In Re Jorden

Justice O’NEILL, Justice,

concurring.

The Court concludes that, until an expert report is filed, discovery concerning a potential health care liability claim against a provider is limited to that prescribed in section 74.351(s) of the Civil Practice and Remedies Code, which does not include Rule 202 presuit depositions. See Tex. Civ. PRAC. & Rem.Code § 74.351(s). I agree, and fully join the Court’s opinion. I write separately, though, to emphasize that while the Legislature’s purpose in enacting Chapter 74 was to decrease costs associated with meritless claims, it sought to do so “in a manner that will not unduly restrict a claimant’s rights any more than necessary to deal with the crisis.” Act of June 1, 2003, 78th Leg., R. S„ ch. 204, § 10.11(b)(3), 2003 Tex. Gen.

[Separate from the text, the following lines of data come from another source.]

-- ==== Sys2Proof/Laws/Memory.lean ====
section
/-! SUPPORT. The tapes and the slots: read after write, and the canonical forms every operation keeps. -/

namespace Sys2Proof.Machine

/-! ## Cells -/

/-- A canonical list stays canonical below a larger length. -/
theorem cellsCanonical_mono {hi hi' : Nat} (h : hi ≤ hi') :
    ∀ (cs : List Host.Cell) (lo : Nat), cellsCanonical hi lo cs = true → cellsCanonical hi' lo cs = true
  | [], _, _ => rfl
  | (k, b) :: rest, lo, hc => by
    simp only [cellsCanonical, Bool.and_eq_true, decide_eq_true_eq] at hc ⊢
    exact ⟨⟨⟨hc.1.1.1, by omega⟩, hc.1.2⟩, cellsCanonical_mono h rest _ hc.2⟩

/-- A canonical list from `lo` is canonical from any lower start. -/
theorem cellsCanonical_lower {hi : Nat} : ∀ (cs : List Host.Cell) (lo lo' : Nat), lo' ≤ lo →
    cellsCanonical hi lo cs = true → cellsCanonical hi lo' cs = true
  | [], _, _, _, _ => rfl
  | (k, b) :: rest, lo, lo', h, hc => by
    simp only [cellsCanonical, Bool.and_eq_true, decide_eq_true_eq] at hc ⊢
    exact ⟨⟨⟨by omega, hc.1.1.2⟩, hc.1.2⟩, hc.2⟩

/-- Below the first listed address every byte is 00. -/
theorem cellLookup_below {hi : Nat} : ∀ (cs : List Host.Cell) (lo a : Nat), a < lo →
    cellsCanonical hi lo cs = true → cellLookup a cs = 0
  | [], _, _, _, _ => rfl
  | (k, b) :: rest, lo, a, h, hc => by
    simp only [cellsCanonical, Bool.and_eq_true, decide_eq_true_eq] at hc
    have : k ≠ a := by omega
    simp only [cellLookup, this, if_false]
    exact cellLookup_below rest (k + 1) a (by omega) hc.2

/-- Inserting inside the tape keeps the canonical form. -/
theorem cellInsert_canonical {hi : Nat} (a : Nat) (b : Byte) (ha : a < hi) : ∀ (cs : List Host.Cell) (lo : Nat),
    lo ≤ a → cellsCanonical hi lo cs = true → cellsCanonical hi lo (cellInsert a b cs) = true
  | [], lo, h, _ => by
    simp only [cellInsert]
    split
    · rfl
    · next hb =>
      simp only [cellsCanonical, Bool.and_eq_true, decide_eq_true_eq]
      exact ⟨⟨⟨h, ha⟩, by simpa using hb⟩, trivial⟩
  | (k, c) :: rest, lo, h, hc => by
    have hc' := hc
    simp only [cellsCanonical, Bool.and_eq_true, decide_eq_true_eq] at hc
    obtain ⟨⟨⟨h1, h2⟩, h3⟩, h4⟩ := hc
    simp only [cellInsert]
    split
    · split
      · exact hc'
      · next hb =>
        simp only [cellsCanonical, Bool.and_eq_true, decide_eq_true_eq]
        exact ⟨⟨⟨h, ha⟩, by simpa using hb⟩, ⟨⟨⟨by omega, h2⟩, h3⟩, h4⟩⟩
    · split
      · next hk =>
        subst hk
        split
        · exact cellsCanonical_lower rest _ _ (by omega) h4
        · next hb =>
          simp only [cellsCanonical, Bool.and_eq_true, decide_eq_true_eq]
          exact ⟨⟨⟨h, ha⟩, by simpa using hb⟩, h4⟩
      · simp only [cellsCanonical, Bool.and_eq_true, decide_eq_true_eq]
        exact ⟨⟨⟨h1, h2⟩, h3⟩, cellInsert_canonical a b ha rest (k + 1) (by omega) h4⟩

/-- The byte written is the byte read. -/
theorem cellLookup_insert_same {hi : Nat} (a : Nat) (b : Byte) : ∀ (cs : List Host.Cell) (lo : Nat),
    cellsCanonical hi lo cs = true → cellLookup a (cellInsert a b cs) = b
  | [], _, _ => by
    simp only [cellInsert]
    split
    · next hb => rw [hb]; rfl
    · simp [cellLookup]
  | (k, c) :: rest, lo, hc => by
    simp only [cellsCanonical, Bool.and_eq_true, decide_eq_true_eq] at hc
    obtain ⟨⟨⟨h1, h2⟩, h3⟩, h4⟩ := hc
    simp only [cellInsert]
    split
    · split
      · next hlt hb =>
        have : k ≠ a := by omega
        simp only [cellLookup, this, if_false, hb]
        exact cellLookup_below rest (k + 1) a (by omega) h4
      · simp [cellLookup]
    · split
      · next hk =>
        subst hk
        split
        · next hb => rw [hb]; exact cellLookup_below rest (a + 1) a (by omega) h4
        · simp [cellLookup]
      · next hne =>
        have : k ≠ a := fun e => hne e.symm
        simp only [cellLookup, this, if_false]
        exact cellLookup_insert_same a b rest (k + 1) h4

/-- A write leaves every other address alone. -/
theorem cellLookup_insert_other (a a' : Nat) (b : Byte) (h : a' ≠ a) : ∀ cs : List Host.Cell,
    cellLookup a' (cellInsert a b cs) = cellLookup a' cs
  | [] => by
    simp only [cellInsert]
    split
    · rfl
    · simp only [cellLookup, h.symm, if_false]
  | (k, c) :: rest => by
    simp only [cellInsert]
    split
    · split
      · rfl
      · simp only [cellLookup, h.symm, if_false]
    · split
      · next hk =>
        subst hk
        split
        · simp only [cellLookup, h.symm, if_false]
        · simp only [cellLookup, h.symm, if_false]
      · simp only [cellLookup]
        split
        · rfl
        · exact cellLookup_insert_other a a' b h rest

/-! ## Tapes -/

/-- A tape of no bytes is canonical. -/
@[simp] theorem Memory.wf_empty : Memory.empty.wf = true := rfl

/-- Writing one byte keeps the canonical form. -/
theorem Memory.wf_writeByte (m : Memory) (a : Nat) (b : Byte) (h : m.wf = true) : (m.writeByte a b).wf = true := by
  have hl : m.len ≤ max m.len (a + 1) := by omega
  exact cellInsert_canonical a b (by show a < max m.len (a + 1); omega) _ 0 (Nat.zero_le _) (cellsCanonical_mono hl _ _ h)

/-- Writing bytes keeps the canonical form. -/
theorem Memory.wf_write : ∀ (bs : List Byte) (m : Memory) (a : Nat), m.wf = true → (m.write a bs).wf = true
  | [], m, a, h => cellsCanonical_mono (by show m.len ≤ max m.len a; omega) _ _ h
  | b :: bs, m, a, h => Memory.wf_write bs _ _ (Memory.wf_writeByte m a b h)

/-- A tape holding a byte string is canonical. -/
theorem Memory.wf_ofBytes (bs : List Byte) : (Memory.ofBytes bs).wf = true :=
  Memory.wf_write bs _ _ rfl

/-- Read after write at the same address. -/
theorem Memory.read_writeByte_same (m : Memory) (a : Nat) (b : Byte) (h : m.wf = true) :
    (m.writeByte a b).read a = b :=
  cellLookup_insert_same a b m.cells 0 h

/-- Read after write at another address. -/
theorem Memory.read_writeByte_other (m : Memory) (a a' : Nat) (b : Byte) (h : a' ≠ a) :
    (m.writeByte a b).read a' = m.read a' :=
  cellLookup_insert_other a a' b h m.cells

/-- The length after writing bytes. -/
theorem Memory.write_len : ∀ (bs : List Byte) (m : Memory) (a : Nat), (m.write a bs).len = max m.len (a + bs.length)
  | [], m, a => by simp only [Memory.write, List.length_nil]; omega
  | b :: bs, m, a => by
    simp only [Memory.write, List.length_cons]
    rw [Memory.write_len bs]
    simp only [Memory.writeByte]
    omega

/-- What a tape holds after writing bytes. -/
theorem Memory.read_write : ∀ (bs : List Byte) (m : Memory) (a i : Nat), m.wf = true →
    (m.write a bs).read i = if a ≤ i ∧ i < a + bs.length then bs.getD (i - a) 0 else m.read i
  | [], m, a, i, _ => by
    have : ¬ (a ≤ i ∧ i < a + ([] : List Byte).length) := by simp only [List.length_nil]; omega
    rw [if_neg this]; rfl
  | b :: bs, m, a, i, h => by
    simp only [Memory.write, List.length_cons]
    rw [Memory.read_write bs _ _ _ (Memory.wf_writeByte m a b h)]
    by_cases e : i = a
    · subst e
      rw [if_neg (by omega), if_pos (by omega), Memory.read_writeByte_same m i b h]
      simp
    · rw [Memory.read_writeByte_other m a i b e]
      by_cases hr : a + 1 ≤ i ∧ i < a + 1 + bs.length
      · rw [if_pos hr, if_pos (by omega)]
        have : i - a = (i - (a + 1)) + 1 := by omega
        rw [this, List.getD_cons_succ]
      · rw [if_neg hr, if_neg (by omega)]

/-- The length of a tape holding a byte string. -/
@[simp] theorem Memory.ofBytes_len (bs : List Byte) : (Memory.ofBytes bs).len = bs.length := by
  rw [Memory.ofBytes, Memory.write_len bs]
  simp [Memory.empty]

/-- The bytes of a tape holding a byte string. -/
theorem Memory.ofBytes_read (bs : List Byte) (i : Nat) : (Memory.ofBytes bs).read i = bs.getD i 0 := by
  rw [Memory.ofBytes, Memory.read_write bs _ _ _ rfl]
  split
  · simp
  · next h =>
    have : bs.length ≤ i := by omega
    simp only [List.getD, List.getElem?_eq_none this]; rfl

/-- A run of bytes of a tape holding a byte string. -/
theorem Memory.ofBytes_readList (bs : List Byte) : ∀ (n a : Nat), a + n ≤ bs.length →
    (Memory.ofBytes bs).readList a n = (bs.drop a).take n
  | 0, a, _ => by simp [Memory.readList]
  | n + 1, a, h => by
    have ha : a < bs.length := by omega
    rw [Memory.readList, Memory.ofBytes_readList bs n (a + 1) (by omega), Memory.ofBytes_read,
      List.drop_eq_getElem_cons ha, List.take_succ_cons]
    simp [List.getD, List.getElem?_eq_getElem ha]

/-- `MemRead` inside a tape holding a byte string. -/
theorem Memory.ofBytes_readBytes (bs : List Byte) (a n : Nat) (h : a + n ≤ bs.length) :
    (Memory.ofBytes bs).readBytes a n = some ((bs.drop a).take n) := by
  rw [Memory.readBytes, Memory.ofBytes_len, if_pos h, Memory.ofBytes_readList bs n a h]

/-- The bytes of a tape holding a byte string are that string. -/
theorem Memory.toBytes_ofBytes (bs : List Byte) : (Memory.ofBytes bs).toBytes = bs := by
  rw [Memory.toBytes, Memory.ofBytes_len, Memory.ofBytes_readList bs _ _ (by omega)]
  simp

@[simp] theorem Memory.readList_length (m : Memory) : ∀ (n a : Nat), (m.readList a n).length = n
  | 0, _ => rfl
  | n + 1, a => by simp [Memory.readList, Memory.readList_length m n]

/-! ## Slots -/

/-- The value written is the value read. -/
@[simp] theorem regGet_set_same (i v : Nat) : ∀ rf : RegFile, regGet i (regSet i v rf) = some v
  | [] => by simp [regSet, regGet]
  | (k, w) :: rest => by
    simp only [regSet]
    split
    · simp [regGet]
    · split
      · simp [regGet]
      · next h =>
        have : k ≠ i := fun e => h e.symm
        simp only [regGet, this, if_false]
        exact regGet_set_same i v rest

/-- A write leaves every other slot alone. -/
theorem regGet_set_other (i j v : Nat) (h : j ≠ i) : ∀ rf : RegFile, regGet j (regSet i v rf) = regGet j rf
  | [] => by simp [regSet, regGet, h.symm]
  | (k, w) :: rest => by
    simp only [regSet]
    split
    · simp only [regGet, h.symm, if_false]
    · split
      · next hk => subst hk; simp only [regGet, h.symm, if_false]
      · simp only [regGet]
        split
        · rfl
        · exact regGet_set_other i j v h rest

/-- Numbers rising from `lo` also rise from any lower start. -/
theorem regsCanonical_lower : ∀ (rf : RegFile) (lo lo' : Nat), lo' ≤ lo → regsCanonical lo rf = true →
    regsCanonical lo' rf = true
  | [], _, _, _, _ => rfl
  | (k, w) :: rest, lo, lo', h, hc => by
    simp only [regsCanonical, Bool.and_eq_true, decide_eq_true_eq] at hc ⊢
    exact ⟨by omega, hc.2⟩

/-- A write keeps the slots canonical. -/
theorem regSet_canonical (i v : Nat) : ∀ (rf : RegFile) (lo : Nat), lo ≤ i → regsCanonical lo rf = true →
    regsCanonical lo (regSet i v rf) = true
  | [], lo, h, _ => by simp [regSet, regsCanonical, h]
  | (k, w) :: rest, lo, h, hc => by
    simp only [regsCanonical, Bool.and_eq_true, decide_eq_true_eq] at hc
    simp only [regSet]
    split
    · simp only [regsCanonical, Bool.and_eq_true, decide_eq_true_eq]
      exact ⟨h, by omega, hc.2⟩
    · split
      · next hk =>
        subst hk
        simp only [regsCanonical, Bool.and_eq_true, decide_eq_true_eq]
        exact ⟨h, hc.2⟩
      · simp only [regsCanonical, Bool.and_eq_true, decide_eq_true_eq]
        exact ⟨hc.1, regSet_canonical i v rest (k + 1) (by omega) hc.2⟩

/-- Writing a group keeps the slots canonical. -/
theorem regSetGroup_canonical : ∀ (vs : List Nat) (a : Nat) (rf : RegFile), regsCanonical 0 rf = true →
    regsCanonical 0 (regSetGroup a vs rf) = true
  | [], _, _, h => h
  | v :: vs, a, rf, h => regSetGroup_canonical vs (a + 1) _ (regSet_canonical a v rf 0 (Nat.zero_le _) h)

/-- A slot outside a written group is unchanged. -/
theorem regGet_setGroup_other : ∀ (vs : List Nat) (a j : Nat) (rf : RegFile), (j < a ∨ a + vs.length ≤ j) →
    regGet j (regSetGroup a vs rf) = regGet j rf
  | [], _, _, _, _ => rfl
  | v :: vs, a, j, rf, h => by
    simp only [List.length_cons] at h
    rw [regSetGroup, regGet_setGroup_other vs (a + 1) j _ (by omega), regGet_set_other a j v (by omega)]

/-- A slot inside a written group holds its value. -/
theorem regGet_setGroup_inside : ∀ (vs : List Nat) (a i : Nat) (rf : RegFile), i < vs.length →
    regGet (a + i) (regSetGroup a vs rf) = vs[i]?
  | [], _, _, _, h => absurd h (by simp)
  | v :: vs, a, 0, rf, _ => by
    rw [regSetGroup, regGet_setGroup_other vs (a + 1) (a + 0) _ (by omega)]
    simp
  | v :: vs, a, i + 1, rf, h => by
    have := regGet_setGroup_inside vs (a + 1) i (regSet a v rf) (by simpa using h)
    rw [regSetGroup, show a + (i + 1) = a + 1 + i by omega, this]
    simp

/-- A group of slots depends on its own slots only. -/
theorem regGetGroup_congr {rf rf' : RegFile} : ∀ (n a : Nat), (∀ i, a ≤ i → i < a + n → regGet i rf = regGet i rf') →
    regGetGroup rf a n = regGetGroup rf' a n
  | 0, _, _ => rfl
  | n + 1, a, h => by
    simp only [regGetGroup]
    rw [h a (Nat.le_refl _) (by omega), regGetGroup_congr n (a + 1) (fun i h1 h2 => h i (by omega) (by omega))]

/-- A written group is read back. -/
theorem regGetGroup_setGroup : ∀ (vs : List Nat) (a : Nat) (rf : RegFile),
    regGetGroup (regSetGroup a vs rf) a vs.length = .ok vs
  | [], _, _ => rfl
  | v :: vs, a, rf => by
    simp only [List.length_cons, regGetGroup, regSetGroup]
    rw [regGet_setGroup_other vs (a + 1) a _ (by omega), regGet_set_same]
    simp only
    rw [regGetGroup_setGroup vs (a + 1) (regSet a v rf)]

/-- A group that is read has the length asked for. -/
theorem regGetGroup_length {rf : RegFile} : ∀ (n a : Nat) {vs : List Nat}, regGetGroup rf a n = .ok vs → vs.length = n
  | 0, _, vs, h => by cases h; rfl
  | n + 1, a, vs, h => by
    simp only [regGetGroup] at h
    split at h
    · cases h
    · split at h
      · cases h
      · next hg => cases h; simp [regGetGroup_length n (a + 1) hg]

/-- Every value of a group that is read stands in its slot. -/
theorem regGetGroup_get {rf : RegFile} : ∀ (n a : Nat) {vs : List Nat}, regGetGroup rf a n = .ok vs →
    ∀ i, i < n → regGet (a + i) rf = vs[i]?
  | 0, _, _, _, i, h => absurd h (by omega)
  | n + 1, a, vs, h, i, hi => by
    simp only [regGetGroup] at h
    split at h
    · cases h
    · next v hv =>
      split at h
      · cases h
      · next ws hg =>
        cases h
        cases i with
        | zero => simpa using hv
        | succ i =>
          rw [show a + (i + 1) = a + 1 + i by omega, regGetGroup_get n (a + 1) hg i (by omega)]
          simp

/-- A value in the slots is the value of its number, when the slots are canonical. -/
theorem regGet_mem : ∀ (rf : RegFile) (i v : Nat), regGet i rf = some v → (i, v) ∈ rf
  | [], _, _, h => by cases h
  | (k, w) :: rest, i, v, h => by
    simp only [regGet] at h
    split at h
    · next hk => cases h; subst hk; simp
    · exact List.mem_cons_of_mem _ (regGet_mem rest i v h)

/-- What a write puts among the slots: the new entry, or an old one. -/
theorem mem_regSet : ∀ (rf : RegFile) (i v : Nat) (e : Nat × Nat), e ∈ regSet i v rf → e = (i, v) ∨ e ∈ rf
  | [], i, v, e, h => by simp [regSet] at h; exact .inl h
  | (k, w) :: rest, i, v, e, h => by
    simp only [regSet] at h
    split at h
    · simpa using h
    · split at h
      · rcases List.mem_cons.mp h with h | h
        · exact .inl h
        · exact .inr (List.mem_cons_of_mem _ h)
      · rcases List.mem_cons.mp h with h | h
        · exact .inr (by simp [h])
        · rcases mem_regSet rest i v e h with h | h
          · exact .inl h
          · exact .inr (List.mem_cons_of_mem _ h)

/-- What writing a group puts among the slots. -/
theorem mem_regSetGroup : ∀ (vs : List Nat) (a : Nat) (rf : RegFile) (e : Nat × Nat), e ∈ regSetGroup a vs rf →
    e.2 ∈ vs ∨ e ∈ rf
  | [], _, _, _, h => .inr h
  | v :: vs, a, rf, e, h => by
    rcases mem_regSetGroup vs (a + 1) _ e h with h | h
    · exact .inl (List.mem_cons_of_mem _ h)
    · rcases mem_regSet rf a v e h with h | h
      · exact .inl (by simp [h])
      · exact .inr h

end Sys2Proof.Machine
end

Law 847, 884. Accordingly, if the discovery methods that section 74.351(s) allows are fully and effectively utilized but fail to yield information necessary to assess the merits of the potential claim, e.rj; the medical records are lost or indecipherable and responses to written questions are unenlightening or evasive, I would leave some discretion in the trial court to allow discovery under Rule 202 if “a failure ... of justice in [the] anticipated suit” would otherwise result. Tex.R. Civ. P. 202. Because, in this case, the potential claimant has not availed himself of the discovery tools that the rules *425concerning health care liability claims allow, I agree with the Court that the pre-suit depositions he seeks are prohibited.